You may disagree with me here, but Statamic is light and simple. That's why we use it. No point driving to the shops in a (PaaS) tank when your (LAP/LEP) bicycle will do.

Laravel

This is an interesting one. I love the idea of using the infrastructure around Laravel such as Forge and Homestead.

I will admit, I have little experience with Laravel; which may explain why I was confused about many of it's features. However, it's Forge and the Homestead environment that interested me. I felt that using Homestead (through Vagrant) as my local development environment and Forge as my deployment would be a beautifully simple "plug & play" setup; that also allowed me to use DigitalOcean to keep performance high, and costs low.

We'll start with Forge (as I was able to get this working!) It's a brilliant little system that uses your own VPS as the actual server, with the setup and install managed by Forge. This isn't too dissimilar to Serverpilot.io, but adds a few extra toys such as automatic deployment on git push.

However, after a bit of reading around, I decided I wanted Stag to manage my deployment. I'm all for purpose-built tools. If I'm not using most of Forge's features such as it's close integration with Laravel and it's 'git push' deployment; then really I'm wasting my $10 a month.

The icing on my Laravel cake was Homestead. I've never used Vagrant before, but trying the 'simple' setup of Homestead on my local computer made me think twice about Vagrant.

I got Vagrant to setup Ubuntu 14.04 VM boxes with ease, however the Homestead box refused to "up", getting stuck mid-process, locking up my computer everytime, requiring a hard restart to fix it.
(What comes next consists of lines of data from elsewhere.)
/-- A packet of a child's partial: when the last is here the partial is a contribution (R429, R430). -/
def addPartial (s : State) (h n port : Nat) (hd : CarHdr) (bytes : List Byte) : State :=
  match carOp (carGroup s h) n with
  | none => s
  | some o =>
    if o.missing.contains port || partIn o port then s
    else
      let i := (o.ins.find? (fun i => i.port == port)).getD { port, pkts := [] }
      let pkts := fmSet i.pkts hd.pktIndex bytes
      let rest := o.ins.filter (fun i => i.port != port)
      if pkts.length < hd.pktCount then modOp s h n (fun o => { o with ins := rest ++ [{ port, pkts }] })
      else
        let ps := hdrParams hd
        let none_ := hd.contrib == 0
        let part : CarPart := {
          src := some port, params := if none_ then none else some ps, contrib := hd.contrib, lost := hd.lost,
          mismatch := hd.mismatch, data := if none_ || hd.mismatch then .none else readWire ps (pkts.map (·.2)) }
        modOp (bump s 336) h n (fun o => { o with
          ins := rest, parts := o.parts ++ [part], params := if none_ then o.params else some (o.params.getD ps) })

/-- A partial from a child: it joins what the child sends, or is a block of a broadcast on its way up; one of an ended operation is counted (R411, R429). -/
def upPacket (port : Nat) (bytes : List Byte) (s : State) (h : Nat) (hd : CarHdr) : State :=
  let n := fullOp (carGroup s h) hd.opnum
  if opEnded (carGroup s h) n then freeCarSlot (bump s 339) h hd.tepoch port 6
  else
    let s := openOp s h hd.tepoch n
    if hd.op = 0 && !(hd.lost && hd.contrib = 0) then holdBlock s h n port 6 hd bytes
    else freeCarSlot (addPartial s h n port hd bytes) h hd.tepoch port 6

/-- CAR_UP: a partial's packet is added and its slot is free; data that rises in a broadcast is held (R412, R429). -/
def carUp (s : State) (port : Nat) (p : Packet) : State :=
  carArrival s p 0x40 (isChild port) (upPacket port p.payload)

/-- A packet of a result, a prefix or a broadcast from the parent (R411, R429). -/
def downPacket (port : Nat) (bytes : List Byte) (s : State) (h : Nat) (hd : CarHdr) : State :=
  let n := fullOp (carGroup s h) hd.opnum
  if opEnded (carGroup s h) n then freeCarSlot (bump s 339) h hd.tepoch port 7
  else
    let s := openOp s h hd.tepoch n
    if hd.op = 0 then holdBlock s h n port 7 hd bytes
    else
      let s := modOp s h n (fun o => { o with
        params := some (o.params.getD (hdrParams hd)), down := fmSet o.down hd.pktIndex bytes })
      match carOp (carGroup s h) n with
      | none => s
      | some o =>
        let whole := o.down.length ≥ hd.pktCount
        let r := (hd.status, hd.contrib, true, o.down.map (·.2))
        if hd.pktCount > 1 then
          freeCarSlot (if whole then modOp s h n (fun o => { o with final := some r }) else s) h hd.tepoch port 7
        else
          let (s, id) := newHold s h hd.tepoch port 7
          modOp s h n (fun o => { o with final := some r, hold := some id })

/-- CAR_DOWN: a result, a prefix, or broadcast data (R412, R429). -/
def carDown (s : State) (port : Nat) (p : Packet) : State :=
  carArrival s p 0x41 (isParent port) (downPacket port p.payload)

/-- A CAR_ACK from a child: its subtree has the broadcast (R423, R429). -/
def ackPacket (port : Nat) (s : State) (h : Nat) (hd : CarHdr) : State :=
  let n := fullOp (carGroup s h) hd.opnum
  let s := freeCarSlot s h hd.tepoch port 6
  if opEnded (carGroup s h) n then bump s 339
  else
    modOp (openOp s h hd.tepoch n) h n (fun o => { o with
      params := some (o.params.getD (hdrParams hd)), acks := fmSet o.acks port hd.contrib })

/-- CAR_ACK: receivers of a child's subtree whose data is visible (R428). -/
def carAck (s : State) (port : Nat) (p : Packet) : State :=
  carArrival s p 0x42 (isChild port) (ackPacket port)

/-- A CAR_END from the parent: the operation ends here with its status (R419, R429). -/
def endPacket (port : Nat) (s : State) (h : Nat) (hd : CarHdr) : State :=
  let n := fullOp (carGroup s h) hd.opnum
  if opEnded (carGroup s h) n then freeCarSlot (bump s 339) h hd.tepoch port 7
  else
    let s := openOp s h hd.tepoch n
    let (s, id) := newHold s h hd.tepoch port 7
    modOp s h n (fun o => { o with
      params := some (o.params.getD (hdrParams hd)), final := some (hd.status, hd.contrib, false, []), hold := some id,
      dead := o.dead || (hd.op == 0 && !dataPassed o) })

/-- CAR_END: the final status and CONTRIB (R419, R429). -/
def carEnd (s : State) (port : Nat) (p : Packet) : State :=
  carArrival s p 0x43 (isParent port) (endPacket port)

/-- A CAR_SLOT gives back one slot of an edge (R411, R412). -/
def slotPacket (port : Nat) (s : State) (h : Nat) (hd : CarHdr) : State :=
  modCar s h (fun g => { g with used := fmModify g.used (hd.tepoch * 16 + port) 0 (· - 1) })

/-- CAR_SLOT: one credit of an edge returns (R412). -/
def carSlot (s : State) (port : Nat) (p : Packet) : State :=
  carArrival s p 0x44 (fun t => isChild port t || isParent port t) (slotPacket port)

/-! ### The engine at the end of a step -/

/-- A lost member's vertex that is not the root takes part with nothing in its member's next operations, two at a time
(R417, R431; log entry 25). -/
def lostOps (s : State) (h : Nat) : State :=
  let one := fun (s : State) =>
    let g := carGroup s h
    let t := carTree g g.bit
    if g.member && g.selfLost && !changeHolds g && (match t with | some t => t.parent.isSome | none => false)
       && (g.ops.filter (fun o => o.final.isNone)).length < 2 then
      modCar (if opEnded g g.nextOp then s else openOp s h (bankFor g g.nextOp) g.nextOp) h (fun g => { g with nextOp := g.nextOp + 1 })
    else s
  one (one s)

/-- Members are lost whose queue has stopped as strict, or is no longer there (R431). -/
def lostQueues (s : State) : State :=
  s.car.groups.foldl (fun s kv =>
    let st := (queueOf s kv.2.queue).st
    if kv.2.st == .active && liveMember kv.2 && (st == .stopped || st == .draining || st == .disabled) then loseMember s kv.1 else s) s

/-- Every operation of every group goes as far as it can. -/
def carPump (s : State) : State :=
  let s := lostQueues s
  s.car.groups.foldl (fun s kv =>
    if kv.2.st != .active then s
    else
      let s := lostOps s kv.1
      let s := (carGroup s kv.1).ops.foldl (fun s o => opStep s kv.1 o.opnum) s
      pumpSends s kv.1) s

end Sys2Proof.Machine
end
I'm sure I must have been doing something wrong. However, I'm not convinced that Vagrant, VMs, etc are the solution to Statamic. I found my laptop always ran hot when a VM was running, was sluggish, and sucked up massive amount of precious SSD space. Again, even if I managed to get Homestead to work; I wonder whether it's more than I need with Statamic.

Docker / Dokku

I'll admit, I chickened out here. I like everything I hear about replicable environments, lighter weight that a true VM (less processor and RAM intensive too), and relatively current. However, it was just beyond me! I tried to dip my toe in the Docker waters, and found it a little hot for me.
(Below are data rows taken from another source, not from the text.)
/-- REMOTE_RELAY: a peer's lock access, or its report of an FLR, arrives; an access is answered (R507, R509). -/
def remoteRelay (s : State) (r : LockRelay) : State :=
  match r with
  | .flr true _ _ tenant => abandonLocks s (isTwinOf (some tenant))
  | .flr false coord plane tenant => abandonRemote s coord plane (some tenant)
  | .access twin coord plane tenant requester n action =>
    let g := lockGroup s (n / 64)
    let dest := if twin then none else some coord
    let answer := fun (s : State) (st : Nat) => sendCur s dest (.lockAnswer st (lockWord (lockOf s n)))
    if n > 4095 || requester = 0 || requester > 63 || action > 2 then s
    else if !g.configured || !(if twin then g.twin else g.remote) then answer s stProtection
    else if twin then
      let (s, st) := peerAccess s n (twinId tenant requester) action
      answer s st
    else
      let x : RemoteSlot := { coord, plane, tenant, requester }
      match slotOfRequester s x with
      | some k =>
        let (s, st) := peerAccess s n (remoteId k) action
        trimSlots (answer s st)
      | none =>
        if action = 0 then answer s stOk
        else if action = 2 then answer (fault s 138 n) stProtection
        else match firstFrom (fun k => (fmFind s.pal.slots k).isNone) 1023 1 with
          | none => answer s stNoResource
          | some k =>
            let s := { s with pal := { s.pal with slots := fmSet s.pal.slots k x } }
            let (s, st) := peerAccess s n (remoteId k) action
            trimSlots (answer s st)

end Sys2Proof.Machine
end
Any advice getting Docker running, and how it integrates with Statamic would be appreciated.


Conclusion

There's probably many other solutions, but these were the main ones I considered.
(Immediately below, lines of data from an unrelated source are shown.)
/-- Event rings with their marks, and the page-fault ring, are gone. -/
def dropRings (s : State) (fn : Nat) : State :=
  let s := (s.rings.rings.filter (fun kv => kv.1 / 64 == fn)).foldl (fun s kv => mirror s (.evRingGone fn (kv.1 % 64))) s
  let s := if (faultRingOf s fn).isSome then mirror s (.faultRingGone fn) else s
  { s with
    rings := { s.rings with
      rings := s.rings.rings.filter (fun kv => kv.1 / 64 != fn), marks := s.rings.marks.filter (fun kv => kv.1 / 64 != fn) },
    xlt := { s.xlt with
      faultRings := fmErase s.xlt.faultRings fn, stalls := s.xlt.stalls.filter (fun x => x.fn != fn) } }

/-- Connections close to QUARANTINE; trigger counters are free (R374). -/
def dropConns (s : State) (fn : Nat) : State :=
  let s := (s.ctx.ctxs.filter (fun kv => !kv.2.peer && kv.2.fn == fn && kv.2.st != .free && kv.2.st != .quarantine)).foldl
    (fun s kv => mirror (quarantine s kv.1) (.connGone kv.1 kv.2.inc)) s
  (s.ctx.counters.filter (fun kv => kv.2.owner == fn)).foldl (fun s kv =>
    mirror { s with ctx := { s.ctx with counters := fmErase s.ctx.counters kv.1 } } (.counterGone kv.1)) s

/-- Regions, endpoints and Mover channels are gone (R303, R404, R472). -/
def dropUnits (s : State) (fn : Nat) : State :=
  let s := (s.xlt.regions.filter (fun kv => kv.2.fn == fn)).foldl (fun s kv => destroyIndex s kv.1) s
  let s := (s.cat.eps.filter (fun kv => kv.2.live && kv.2.owner == fn)).foldl (fun s kv => destroyEp s kv.1 kv.2) s
  (s.mov.chans.filter (fun kv => kv.2.st != .free && kv.2.owner == fn)).foldl (fun s kv =>
    mirror { s with mov := { s.mov with chans := fmErase s.mov.chans kv.1 } } (.channelGone kv.1)) s

/-- The function's host-side state: admin queue, held accesses, combining slots, waits and buckets (R205 to R207, R264, R489,
R506). -/
def dropPages (s : State) (fn : Nat) : State :=
  let f := fnSched s fn
  let again := fun (x : Shaper) => { x with due := true }
  let s := setFnSched s fn { f with sh0 := again f.sh0, sh1 := again f.sh1, pol := again f.pol }
  { s with
    cur := { s.cur with adm := fmErase s.cur.adm fn, expert := if fn = 0 then [] else s.cur.expert },
    car := { s.car with creates := fmErase s.car.creates fn },
    pal := { s.pal with waits := s.pal.waits.filter (fun w => w.fn != fn) },
    cus := { s.cus with unitFences := without s.cus.unitFences (2, fn) },
    hif := { s.hif with
      wc := s.hif.wc.filter (fun w => groupOwner s w.group != fn),
      latch := s.hif.latch.filter (fun kv => kv.1 / 2 ^ 26 != fn),
      held := s.hif.held.filter (fun kv => kv.1 / 2 ^ 26 != fn) } }

/-- The configuration space of a function at its reset values; its number on the bus, and whether it is enabled, stay. -/
def resetConfig (f : Fn) : Fn := { present := f.present, rid := f.rid, sinceFlr := true }

/-- FUNCTION_LEVEL_RESET of one function, from its start to its end. Locks that the function holds here or on other devices are
freed as abandoned (R507); Carillon memberships are lost (R431). -/
def resetFn (s : State) (fn : Nat) : State :=
  let s := setFn (loseWrites s (fun k => k == fn)) fn (fun f => { f with flr := true })
  let s := dropPages (dropUnits (dropConns (dropRings (dropQueues s fn) fn) fn) fn) fn
  let s := sendCur (abandonLocks (carMembersLost s fn) (isLocalOf fn)) none (.flr fn)
  setFn s fn resetConfig

/-! ### Virtual functions (R183, R203, R209) -/

/-- The number of virtual functions that a physical function's SR-IOV capability reports as TotalVFs (R203). -/
def totalVfs (s : State) (fn : Nat) : Nat :=
  let v := min 255 (1792 / max 1 s.hif.vfVectors)
  if s.hif.mode = 0 then (if fn = 0 then v else 0) else if fn = 0 then min 127 v else min 128 (v - 127)

/-- The virtual functions of a physical function by tenant number: 1 on, and 128 on for the companion. -/
def firstVf (fn : Nat) : Nat := if fn = 0 then 1 else 128

/-- VF Enable is cleared: the virtual functions are reset and gone. -/
def disableVfs (s : State) (fn : Nat) : State :=
  let vfs := (s.hif.fns.filter (fun kv => kv.2.present && kv.1 != 0 && kv.1 != 256
    && (if s.hif.mode = 1 then decide (kv.1 < 128) == (fn == 0) else fn == 0))).map (·.1)
  let s := vfs.foldl (fun s v => setFn (resetFn s v) v (fun f => { f with present := false })) s
  setFn s fn (fun f => { f with vfEnable := false })

/-- The virtual functions that VF Enable enables: NumVFs, as many as TotalVFs still allows, and without ARI none above function 7 (R182, R203). -/
def enabledVfs (s : State) (fn : Nat) : Nat :=
  min (min (fnOf s fn).numVfs (totalVfs s fn)) (if (fnOf s fn).ari then 255 else 7)

/-- VF Enable is set; the Requester IDs of the virtual functions follow the physical function's, and a function's PRESENT is 1 (R182, R183, R211). -/
def enableVfs (s : State) (fn : Nat) : State :=
  let f := fnOf s fn
  let n := enabledVfs s fn
  let s := (List.range n).foldl (fun s i =>
    setFn s (firstVf fn + i) (fun g => { g with present := true, rid := (f.rid + 1 + i) % 2 ^ 16 })) s
  setFn s fn (fun f => { f with vfEnable := true, numVfs := n })

/-- FUNCTION_LEVEL_RESET: that of a physical function clears its VF Enable. -/
def functionReset (s : State) (fn : Nat) : State :=
  if fn != 0 && !(fnOf s fn).present then s
  else
    let s := if fn = 0 || fn = 256 then disableVfs s fn else s
    resetFn s fn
In the end, I opted for an evolution of tried and tested options.

  • MAMP Pro - old faithful, but allows multiple roots to be configured. Despite what the internet proclaims about it being obsolete, outdated, expensive (vs opensource); I found it was the only option to allow me to setup multiple local environments simply and quickly.
  • Digital Ocean (running Serverpilot.io) - a much larger Ubuntu Droplet using Serverpilot to provision multiple "apps" (read: sites), with DO managing DNS, and Serverpilot managing domains.
  • Stag - This is a brilliant tool. All credit to Jamie and the guys working on Stag. If you're using Statamic, I whole-heartedly encourage you to work Stag into your workflow. Remember what I said about purpose built tools? This is what I'm talking about. Whatever solution I find in the future, Stag needs to be a part of it!
  • Gitlab - I addressed the issue of having my Statamic license keys viewable on Github in public repos (yes, I know!) by locking everything away in Gitlab. I've not spent enough time with it yet, but so far I like my code's (free & private) new home.

Notes for the future

Over time, I'd love to swap things like Codekit for Grunt (irrelevant here), Sublime Text for Vim (again, not relevant); and potentially dip my toe in the Docker waters once more and find a workable solution. However for the time being, my above setup works brilliantly!

So, any thoughts on the above? What would you do differently? How do you do Statamic deployment for a client environment?

This post (and the resulting comments) will probably end up as a larger post or reference article after a great deal of editing and reworking, so any help making this a more structured overview of the Statamic development, deployment & production options would be greatly appreciated.